### PROBLEM REQUIREMENTS
Which lines of the material hold the word "inPayload"? Copy each one.

● ● ● ● ●

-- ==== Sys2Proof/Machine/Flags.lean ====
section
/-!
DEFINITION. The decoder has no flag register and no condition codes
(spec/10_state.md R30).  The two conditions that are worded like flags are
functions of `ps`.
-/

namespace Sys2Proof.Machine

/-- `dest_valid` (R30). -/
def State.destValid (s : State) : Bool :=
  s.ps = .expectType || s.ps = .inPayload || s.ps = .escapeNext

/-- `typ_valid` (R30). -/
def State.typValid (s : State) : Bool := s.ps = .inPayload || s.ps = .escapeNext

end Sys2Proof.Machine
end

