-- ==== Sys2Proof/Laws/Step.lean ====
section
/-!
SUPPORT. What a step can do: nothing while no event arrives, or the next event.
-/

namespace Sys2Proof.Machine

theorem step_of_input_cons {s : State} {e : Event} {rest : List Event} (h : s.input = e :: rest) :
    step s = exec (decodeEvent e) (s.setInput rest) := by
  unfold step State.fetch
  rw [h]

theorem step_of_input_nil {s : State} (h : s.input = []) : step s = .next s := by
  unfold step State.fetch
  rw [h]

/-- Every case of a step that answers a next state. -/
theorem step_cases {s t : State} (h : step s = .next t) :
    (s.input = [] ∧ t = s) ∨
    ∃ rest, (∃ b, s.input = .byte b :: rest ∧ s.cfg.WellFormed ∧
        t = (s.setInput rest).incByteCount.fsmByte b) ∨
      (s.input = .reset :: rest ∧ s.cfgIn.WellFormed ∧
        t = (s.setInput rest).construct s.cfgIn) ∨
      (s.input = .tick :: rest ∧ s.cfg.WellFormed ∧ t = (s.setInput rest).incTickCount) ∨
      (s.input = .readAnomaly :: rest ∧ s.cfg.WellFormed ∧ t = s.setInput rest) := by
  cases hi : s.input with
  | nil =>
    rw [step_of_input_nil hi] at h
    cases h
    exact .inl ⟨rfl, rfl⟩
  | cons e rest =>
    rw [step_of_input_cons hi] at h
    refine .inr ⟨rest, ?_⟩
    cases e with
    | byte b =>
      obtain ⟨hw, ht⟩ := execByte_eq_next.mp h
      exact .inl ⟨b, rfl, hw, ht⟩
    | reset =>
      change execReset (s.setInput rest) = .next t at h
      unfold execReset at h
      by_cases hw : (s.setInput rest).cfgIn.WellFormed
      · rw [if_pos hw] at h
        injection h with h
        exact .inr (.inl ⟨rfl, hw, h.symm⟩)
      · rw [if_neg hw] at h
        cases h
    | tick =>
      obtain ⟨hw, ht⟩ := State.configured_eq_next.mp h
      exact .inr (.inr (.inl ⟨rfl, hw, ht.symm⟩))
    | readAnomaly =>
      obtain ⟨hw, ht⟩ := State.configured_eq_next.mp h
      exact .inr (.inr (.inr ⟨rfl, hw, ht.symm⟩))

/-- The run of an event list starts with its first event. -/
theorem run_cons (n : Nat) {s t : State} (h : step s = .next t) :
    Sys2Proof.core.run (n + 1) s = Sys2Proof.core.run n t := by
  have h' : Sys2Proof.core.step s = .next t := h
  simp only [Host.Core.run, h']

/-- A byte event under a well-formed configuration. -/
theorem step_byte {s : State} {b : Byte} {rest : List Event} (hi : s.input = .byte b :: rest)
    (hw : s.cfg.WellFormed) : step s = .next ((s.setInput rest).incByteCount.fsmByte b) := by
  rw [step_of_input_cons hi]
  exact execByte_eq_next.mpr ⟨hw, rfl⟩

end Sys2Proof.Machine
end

● ● ● ● ●

### SOLVED PROBLEM
  s.ps = .expectType || s.ps = .inPayload || s.ps = .escapeNext
def State.typValid (s : State) : Bool := s.ps = .inPayload || s.ps = .escapeNext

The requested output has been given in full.